NewsState actionJan 26, 2026

North Dakota signals it will join the federal §25F scholarship tax credit: Gov. Armstrong commits the state to the 2027 program

On January 26, 2026, Republican Gov. Kelly Armstrong said North Dakota will participate in the new federal §25F tax credit for donations to Scholarship Granting Organizations. The $1,700-per-taxpayer nonrefundable credit becomes claimable beginning January 1, 2027.

On Monday, January 26, 2026, North Dakota Governor Kelly Armstrong (Republican), the state's 34th governor, announced that North Dakota will participate in the new federal tax credit for donations to Scholarship Granting Organizations, the program created under §25F. The credit is worth up to $1,700 per taxpayer per year, is nonrefundable, and was established by the One Big Beautiful Bill Act signed by President Trump. Taxpayers will be able to claim it beginning January 1, 2027. Armstrong made the announcement alongside State Superintendent of Public Instruction Levi Bachmeier, who called it an exciting opportunity for North Dakota families. The full text of the commitment is on the North Dakota state page, which tracks the state's status against every other state on our national participation map.

It is worth being precise about what happened and what did not. Armstrong's announcement was a statement of intent to participate, not a completed federal opt-in. As of late January 2026, North Dakota had not yet submitted the IRS advance-election paperwork (Form 15714) that formally enrolls a state, placing it in the “statement only” tier alongside Arkansas, Indiana, and Iowa rather than with the states that had filed the form, such as Georgia, Idaho, Mississippi, Montana, and Virginia. The governor's office said the state plans to submit a list of approved Scholarship Granting Organizations to the U.S. Treasury in the coming months, and that additional program detail along with an eligible-SGO list will follow. The mechanics of that advance election are explained in our coverage of IRS Form 15714.

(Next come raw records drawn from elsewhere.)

-- ==== Sys2Proof/Machine/CardCommands.lean ====
section
/-! DEFINITION. The card and slot commands of the till: own-card work decided at once (R8, R10 to R12, R17 to R19, R31, R36,
R37), foreign-card work handed to the tracker (R72 to R82), SLOT_READ and SLOT_FREE (R65, R84). -/

namespace Sys2Proof.Machine

/-! ### Checks the commands share -/

/-- The slot number names a till slot (R64). -/
def slotNamed (n : Nat) : Bool := n < slotCount

/-- The slot is FREE (R64). -/
def slotIsFree (s : State) (n : Nat) : Bool := (getSlot s n).isNone

/-- The checks of a command that starts work in a slot, up to the slot's state (R65, R72). -/
def newWorkChecks (s : State) (slot : Nat) : List (Bool × PortStatus) :=
  [(isTrading s, .notTrading), (slotNamed slot, .badArgument), (slotIsFree s slot, .slotState)]

/-- A transaction amount in its range (R72). -/
def amountInRange (a : Nat) : Bool := 1 ≤ a && a ≤ maxAmount

/-- The card is one of this station's own (R3, R72). -/
def isOwn (s : State) (c : CardId) : Bool := c.ss = ownStation s

/-- The tracker has a place (R72). -/
def trackerRoom (s : State) : Bool := trackCount s < trackerPlaces

/-- The home is heard and the tracker has a place (R72). -/
def homeChecks (s : State) (home : Nat) : List (Bool × PortStatus) :=
  [(rosterPresent s home, .homeAbsent), (trackerRoom s, .trackerFull)]

/-! ### The acquirer's LIMIT check (R73) -/

/-- An entry of the open period to a home, of a kind that passes a test (R73). -/
def outstanding (s : State) (home : Nat) (p : TrackKind → Bool) : Nat :=
  tabSum (fun t => if !trackFree (lastClosed s) t && t.data.home = home && t.data.period = openPeriod s && p t.data.kind
    then t.data.amount else 0) s.tracker.entries

/-- HOLD_REQ and CAPTURE entries (R73). -/
def isSpend (k : TrackKind) : Bool := k = .hold || k = .capture

/-- CREDIT_REQ entries of a kind (R73). -/
def isCredit (c : CreditKind) (k : TrackKind) : Bool := k = .credit c

/-- The g of each slot HELD on an open-period hold at a home (R73). -/
def heldAt (s : State) (home : Nat) : Nat :=
  tabSum (fun sl => match sl.hold with
    | some h => if sl.state = .held && sl.card.ss = home && h.period = openPeriod s then h.g else 0
    | none => 0) s.slots

/-- The LIMIT check of a foreign REDEEM (R73). -/
def redeemInLimit (s : State) (home amount : Nat) : Bool :=
  (openRow s home).fig.ra + outstanding s home isSpend + heldAt s home + amount ≤ figureLimit

/-- The LIMIT check of a foreign credit (R73). -/
def creditInLimit (s : State) (home : Nat) (kind : CreditKind) (amount : Nat) : Bool :=
  (match kind with | .topup => (openRow s home).fig.ta | .refund => (openRow s home).fig.fa)
    + outstanding s home (isCredit kind) + amount ≤ figureLimit

/-! ### Outcomes of own work -/

/-- An own card's available balance in the working copy, when it has a record (R64). -/
def availableOf (s : State) (serial : Nat) : Option Nat := (findCard s serial).map (·.2.available)

/-- An own-card outcome with the card's available balance as it stands (R64; log entry 18). -/
def ownOutcome (s : State) (code : OutcomeCode) (card : CardId) : OutcomeRec :=
  { outcomeOf code card with availableAfter := availableOf s card.serial }

/-- An own-card DECLINED outcome with its reason. -/
def ownDeclined (s : State) (card : CardId) (r : Reason) : OutcomeRec :=
  { ownOutcome s .declined card with reason := some r }

/-! ### ISSUE -/

/-- The checks of ISSUE, in order (R10). -/
def issueChecks (slot amount : Nat) (s : State) : List (Bool × PortStatus) :=
  newWorkChecks s slot ++
  [(1 ≤ amount && amount ≤ ceiling s, .badAmount),
   ((s.ident.map (·.serialCounter)).getD 0 < maxSerial, .serialsExhausted),
   (cardCount s < cardPlaces, .tableFull),
   ((openRow s (ownStation s)).own.tO + amount ≤ figureLimit, .limit),
   (!insideReserve s, .journalFull),
   (frameFree s, .storeBusy)]

/-- The effects of an ISSUE that passes its checks (R4, R11). -/
def runIssue (slot amount : Nat) (reloadable : Bool) (tillRef : Option Nat) (s : State) : State :=
  match s.ident with
  | none => s
  | some i =>
    let serial := i.serialCounter + 1
    let i1 : Identity := { i with serialCounter := serial }
    let id := cardId i.station serial
    let place := freeCardPlace s
    let c : Card := ⟨serial, .active, amount, 0, 0, reloadable, openPeriod s⟩
    let s1 := raiseLiability amount (putCard place c { s with ident := some i1 })
    let s2 := putSlot slot (newSlot .issuing .issue id amount tillRef) s1
    let booked := book (openPeriod s) i.station (creditBooking true .topup amount) s2
    let claimed := claim
      [⟨.issue, openPeriod s, .plain { card := some id, amount := some amount, tillRef := tillRef }⟩] booked.1
    acceptFrame .issue ([.card place c, .identity i1] ++ booked.2 ++ [.journal (claimed.1.map (·.2))])
      (claimed.1.map (·.1))
      (.slotOutcome slot none none
        { outcomeOf .issued id with amount := amount, availableAfter := some amount })
      claimed.2

/-- ISSUE (R10, R11). -/
def execIssue (slot amount : Nat) (reloadable : Bool) (tillRef : Option Nat) (s : State) :
    Host.Outcome State Fault Refusal :=
  checkedCommand s (issueChecks slot amount s) fun s => accepted [] (runIssue slot amount reloadable tillRef s)

/-! ### REDEEM -/

/-- The checks of REDEEM, in order (R31, R72, R166). -/
def redeemChecks (slot : Nat) (card : CardId) (amount : Nat) (s : State) : List (Bool × PortStatus) :=
  newWorkChecks s slot ++ [(cardValid card, .badCard), (amountInRange amount, .badAmount)] ++
  (if isOwn s card then [(!insideReserve s, .journalFull)]
   else homeChecks s card.ss ++
    [(!insideReserve s, .journalFull), (redeemInLimit s card.ss amount, .limit), (numberReady 0 s, .storeBusy)])

/-- The code of a grant's outcome (R31, R75). -/
def grantCode : HoldAnswer → OutcomeCode
  | .granted => .approved
  | .partially => .partially
  | .declined => .declined

/-- The home's decision on an own REDEEM whose slot is AUTHORISING (R31). -/
def decideOwnRedeem (slot : Nat) (card : CardId) (amount : Nat) (allowPartial : Bool) (s : State) : State :=
  match firstFail (holdChecks s (ownStation s) card.serial amount), findCard s card.serial with
  | some r, _ => setOutcome slot (ownDeclined s card r) s
  | none, none => setOutcome slot (ownDeclined s card .unknownCard) s
  | none, some (place, c) =>
    match holdAmount c.available amount allowPartial with
    | none => setOutcome slot (ownDeclined s card .insufficient) s
    | some (how, g) =>
      grantHold (ownStation s) none place c g
        (fun tag => .slotOutcome slot none (some ⟨tag, openPeriod s, g⟩)
          { outcomeOf (grantCode how) card with amount := g, availableAfter := some (c.available - g) }) s

/-- The effects of a REDEEM that passes its checks (R31, R74). -/
def runRedeem (slot : Nat) (card : CardId) (amount : Nat) (allowPartial : Bool) (tillRef : Option Nat) (s : State) :
    State :=
  let s1 := putSlot slot { newSlot .authorising .redeem card amount tillRef with allowPartial := allowPartial } s
  if isOwn s card then decideOwnRedeem slot card amount allowPartial s1
  else startVolatile (freeTrackPlace s) ⟨.hold, card.ss, 0, openPeriod s, card.serial, amount, none, .sent⟩ (some slot)
    allowPartial s1

/-- REDEEM (R31, R72, R74). -/
def execRedeem (slot : Nat) (card : CardId) (amount : Nat) (allowPartial : Bool) (tillRef : Option Nat) (s : State) :
    Host.Outcome State Fault Refusal :=
  checkedCommand s (redeemChecks slot card amount s) fun s =>
    accepted [] (runRedeem slot card amount allowPartial tillRef s)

The §25F structure is straightforward at the federal level: taxpayers who donate to a qualified SGO can claim a nonrefundable credit of up to $1,700 against their federal tax, and the SGO turns those donations into K-12 scholarships for eligible families. To qualify, an SGO must be a 501(c)(3) public charity and cannot be a private foundation, and income limits apply to the families it serves. Armstrong's office said further Treasury guidance and a state eligibility list are still to come, so the exact roster of North Dakota organizations that can receive credit-eligible gifts is not yet set. For donors, the practical takeaway is that the credit does not function until qualified SGOs exist in the state to receive donations and award scholarships, and standing up that infrastructure is the next step. The fundamentals of how the credit works are laid out in our explainers.

For organizations weighing whether to become one of North Dakota's first approved SGOs, the window between Armstrong's announcement and the program's January 1, 2027 launch is the time to prepare: confirming 501(c)(3) public-charity status, building a donor-intake and scholarship-award process, and getting on the state's approved list once it is published. Operators do not have to build that machinery from scratch, because there is software purpose-built for running a §25F program end to end, and the current national landscape of organizations is catalogued in our SGO directory. Founders can see how the pieces fit together in our explainers as the state moves from intent to a working program.

North Dakota now joins a fast-moving group of states acting on the federal credit in early 2026, from Virginia's formal opt-in to Alaska's executive action. The distinction to watch in North Dakota is the gap between Armstrong's stated commitment and a completed federal election: until the state files its advance election and publishes an approved-SGO list, participation remains an intention rather than a live program. Whether North Dakota converts that intent into a working credit, and how robust an SGO network it builds before 2027, is what will determine what families and donors in the state actually receive, and it is detailed on the North Dakota state page.